SOURCE MATERIAL: Begin

-- ==== Sys2Proof/Machine/TrkOps.lean ====
section
/-! DEFINITION. The tracking engine: cells, the tracking output, samples, evaluation of read cells and thermal cells,
frames and bank swaps (R114 to R128), and the throttle level of a den (R378). -/

namespace Sys2Proof.Machine

/-- Element `k` of a list of integers, 0 beyond its end, and the list with it set. -/
def intAt (l : List Int) (k : Nat) : Int := l.getD k 0
def sat8 (x : Int) : Int := clampInt (-128) 127 x

/-- Whether sat8 changes a value. -/
def clamps8 (x : Int) : Bool := decide (x < -128) || decide (127 < x)

/-- An unused accumulator and an unused record. -/
def acc0 : TAcc := ⟨0, 0, 0⟩
def cell0 : TCell :=
  ⟨List.replicate 15 0, false, false, false, 0, 0, List.replicate 4 false, List.replicate 4 false, 0, 0,
    List.replicate 4 0, List.replicate 4 acc0, 0, 0, 0, false⟩
def cellOf (s : State) (c : Nat) : TCell := tgetD s.trk.cells c cell0
def setCell (s : State) (c : Nat) (x : TCell) : State := { s with trk := { s.trk with cells := tput s.trk.cells c x } }

/-- The number of page types of a mode, and of a read (R114): 1 for pSLC, 3 for TLC, 4 for QLC. -/
def modeTypes (mode : Nat) : Nat := if mode = 0 then 1 else if mode = 1 then 3 else 4
def readMode (s : State) (model : Nat) (slc : Bool) : Nat :=
  if slc then 0 else if s.get FCH_MODELm_GEOM_CELL model = 2 then 2 else 1

/-- Page type, layer position and layer band of page `p` (R114). -/
def pageType (s : State) (model p : Nat) (slc : Bool) : Nat := p % modeTypes (readMode s model slc)
def layerPos (s : State) (model p : Nat) (slc : Bool) : Nat :=
  min 511 (p / modeTypes (readMode s model slc) / s.get TRK_MODELm_CFG_STRINGS model)
def layerBand (s : State) (model p : Nat) (slc : Bool) : Nat :=
  min 7 (layerPos s model p slc * 8 / s.get TRK_MODELm_CFG_LAYERS model)

/-- Address of the age-table byte of a block (R115). -/
def ageAddr (s : State) (die block : Nat) : Nat := s.get TRK_AGE_BASE_BASE * 4096 + die * 4096 + block / 4

/-- The age band of a block, through the cache: none where its line cannot be read, which is then not cached (R115). The spec does not
say which of 4,096 cached lines a further one replaces: the one cached longest ago, whether or not it has hit since (DESIGN CHOICE,
log entry 104). -/
def ageBand (s : State) (die block : Nat) : Option Nat × State :=
  let a := ageAddr s die block
  let pick (l : List Byte) : Nat := bits ((l.getD (a % 64) 0).toNat) (2 * (block % 4)) 2
  match s.trk.ageCache.find? fun x => x.1 = a / 64 with
  | some x => (some (pick x.2), s)
  | none =>
    let s := noteLine (s.bump TRK_CNTn_COUNT 8) (a / 64 * 64)
    match readBytes s (a / 64 * 64) 64 with
    | none => (none, s)
    | some l => (some (pick l), { s with trk := { s.trk with ageCache := ((a / 64, l) :: s.trk.ageCache).take 4096 } })

/-- Signed byte `k` of a vector of offsets packed at 8 bits. -/
def packedOff (v k : Nat) : Int := signed 8 (bits v (8 * k) 8)

/-- The feed-forward offset of a level in the active bank. -/
def feedFwd (s : State) (model pos k : Nat) : Int :=
  packedOff (s.get TRK_FF_F ((s.get TRK_BANK_ACTIVE * 8 + model) * 512 + pos)) k

/-- Whether a page type reads a level (R114, R116). -/
def readsLevel (s : State) (model t : Nat) (slc : Bool) (k : Nat) : Bool :=
  if slc then k = 0 else bits (s.get TRK_MODELm_PAGEt_LEVELS model t) k 1 = 1

/-- The capture of a read at its issue: the tracking output, the cell, its tag and the frame; a level that the page type
does not read keeps the value last loaded (R116). A clamp sets SAT of the cell (R122). -/
def capture (s : State) (die : Nat) (media : Nat) (slc : Bool) : Cap × State :=
  let m := dieModel s die
  let p := mediaPage media
  let pos := layerPos s m p slc
  let t := pageType s m p slc
  let (cell, s) :=
    if s.on TRK_CTRL_ENABLE then
      let (b, s) := ageBand s die (mediaBlock media)
      (b.map fun b => die * 32 + b * 8 + layerBand s m p slc, s)
    else (none, s)
  let x := match cell with | some c => cellOf s c | none => cell0
  let use := x.valid && dieState s die ≠ 4
  let sum (k : Nat) : Int := (if use then intAt x.lv k else 0) + feedFwd s m pos k
  let old := (dieOf s die).offsets
  let offs := (List.range 15).map fun k => if readsLevel s m t slc k then sat8 (sum k) else intAt old k
  let cl := if use then ((List.range 15).filter fun k => readsLevel s m t slc k && clamps8 (sum k)).length else 0
  let s := match cell with
    | some c => if 0 < cl then ((setCell s c { x with sat := true }).set TRK_STATUS_SAT 1).bump TRK_CNTn_COUNT 7 cl else s
    | none => s
  (⟨cell, x.stepCnt, s.get TRK_FRAME_FRAME, t, offs, offs⟩, s)

/-! Samples. -/

/-- Frames from one to another, over the wrap of TRK_FRAME. -/
def framesSince (s : State) (frame : Nat) : Nat := (s.get TRK_FRAME_FRAME + 2 ^ 32 - frame) % 2 ^ 32

/-- One sample of a codeword decoded at L0 (R99, R117). -/
def sample (s : State) (die : Nat) (cap : Cap) (slc susp member : Bool) (errs : Nat) (imb : Int) : State :=
  if !s.on TRK_CTRL_ENABLE then s
  else
    match cap.cell with
    | none => s.bump TRK_CNTn_COUNT 3
    | some c =>
      let x := cellOf s c
      if !x.valid ∨ slc ≠ decide (x.mode = 0) ∨ dieState s die = 4 then s.bump TRK_CNTn_COUNT 3
      else if cap.tag ≠ x.stepCnt ∨ 256 ≤ framesSince s cap.frame then s.bump TRK_CNTn_COUNT 1
      else if susp ∧ !s.on TRK_COEFb_s_W2_ACCEPT_SUSP (s.get TRK_BANK_ACTIVE) x.set then s.bump TRK_CNTn_COUNT 2
      else if member ∧ !s.on TRK_COEFb_s_W2_ACCEPT_MEMBER (s.get TRK_BANK_ACTIVE) x.set then s.bump TRK_CNTn_COUNT 2
      else
        let a := x.acc.getD cap.pageType acc0
        if a.n = 255 then s.bump TRK_CNTn_COUNT 9
        else
          let a2 : TAcc := ⟨a.n + 1, a.si + clampInt (-32767) 32767 imb, a.sc + min errs 4095⟩
          (setCell s c { x with acc := x.acc.set cap.pageType a2 }).bump TRK_CNTn_COUNT 0

/-- The 32 cells of a die made invalid, accumulators cleared (R124, DIE_DISABLE). -/
def dieCellsOff (s : State) (die : Nat) : State :=
  (List.range 32).foldl (fun s k =>
    let c := die * 32 + k
    if (tget s.trk.cells c).isNone then s
    else setCell s c { cellOf s c with valid := false, late := false, acc := List.replicate 4 acc0 }) s

/-! Evaluation. -/

/-- Target of page type `t` of a set in a bank. -/
def target (s : State) (bank set t : Nat) : Int :=
  signed 16 (match t with
    | 0 => s.get TRK_COEFb_s_W1_TARGET0 bank set
    | 1 => s.get TRK_COEFb_s_W1_TARGET1 bank set
    | 2 => s.get TRK_COEFb_s_W1_TARGET2 bank set
    | _ => s.get TRK_COEFb_s_W1_TARGET3 bank set)

/-- `x` moved toward `y` by at most `r` (R120). -/
def toward (x y : Int) (r : Nat) : Int := if x < y then min y (x + r) else max y (x - r)

/-- The temperature band of a den kept with its hysteresis (R126). -/
def newBand (s : State) (old temp8 : Nat) : Nat :=
  let edge (k : Nat) : Nat :=
    8 * (if k = 1 then s.get TRK_GAIN_CFG_TB1 else if k = 2 then s.get TRK_GAIN_CFG_TB2 else s.get TRK_GAIN_CFG_TB3)
  let up := if edge 3 ≤ temp8 then 3 else if edge 2 ≤ temp8 then 2 else if edge 1 ≤ temp8 then 1 else 0
  let h := 8 * s.get TRK_GAIN_CFG_HYST
  let down := if edge 3 ≤ temp8 + h then 3 else if edge 2 ≤ temp8 + h then 2 else if edge 1 ≤ temp8 + h then 1 else 0
  max up (min old down)

/-- The size of a step (R121, R126). -/
def stepSize (s : State) (bank cell set mean : Nat) : Nat :=
  let high := s.get TRK_COEFb_s_W0_C_HIGH bank set ≤ mean
  if s.on TRK_CTRL_MODE then
    let den := cell / 32 / 128
    let band := if s.on TRK_THn_CFG_ENABLE den then tgetD s.trk.bands den 0 else 0
    let r := band * 4 + cell / 8 % 4
    if high then s.get TRK_GAINr_STEP_HI r else s.get TRK_GAINr_STEP_LO r
  else if high then s.get TRK_COEFb_s_W0_STEP_HI bank set
  else s.get TRK_COEFb_s_W0_STEP_LO bank set

/-- The evaluation of one page type of a cell: the cell, whether it stepped, and how many levels were clamped (R120, R122). -/
def evalType (s : State) (c bank model : Nat) (first : Bool) (r : TCell × Bool × Nat) (t : Nat) : TCell × Bool × Nat :=
  let (x, stepped, clamped) := r
  let a := x.acc.getD t acc0
  let tgt := target s bank x.set t
  let moved := first && tgt ≠ target s (1 - bank) x.set t
  if a.n < s.get TRK_COEFb_s_W0_MIN_SAMPLES bank x.set then
    (if moved then { x with ramp := x.ramp.set t true } else x, stepped, clamped)
  else
    let e := a.si.tdiv a.n
    let x := if moved then { x with sp := x.sp.set t e, ramp := x.ramp.set t true }
      else if x.ramp.getD t false then { x with sp := x.sp.set t (toward (intAt x.sp t) tgt (s.get TRK_COEFb_s_W2_RAMP bank x.set)) }
      else x
    let x := if intAt x.sp t = tgt then { x with ramp := x.ramp.set t false } else x
    let err := e - intAt x.sp t
    let lim := if x.hyst.getD t false then s.get TRK_COEFb_s_W0_BAND_IN bank x.set else s.get TRK_COEFb_s_W0_BAND_OUT bank x.set
    let out := decide (lim < err.natAbs)
    let x := { x with hyst := x.hyst.set t out, acc := x.acc.set t acc0, lastEval := s.get TRK_FRAME_FRAME }
    if out then
      let st : Int := stepSize s bank c x.set (a.sc / a.n)
      let step (y : List Int × Nat) (k : Nat) : List Int × Nat :=
        if readsLevel s model t (x.mode = 0) k then
          let inv := x.mode ≠ 0 && bits (s.get TRK_MODELm_PAGEt_INVERT model t) k 1 = 1
          let d := if xor (decide (0 < err)) inv then -st else st
          let v := intAt y.1 k + d
          (y.1.set k (sat8 v), y.2 + b2n (clamps8 v))
        else y
      let (lv, cl) := (List.range 15).foldl step (x.lv, 0)
      ({ x with lv := lv, sat := x.sat || decide (0 < cl) }, true, clamped + cl)
    else (x, stepped, clamped)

SOURCE MATERIAL: End

• _TO DO_: Show every line above in which the word "does" is found.

• _ANSWER_:
/-- The age band of a block, through the cache: none where its line cannot be read, which is then not cached (R115). The spec does not
does not read keeps the value last loaded (R116). A clamp sets SAT of the cell (R122). -/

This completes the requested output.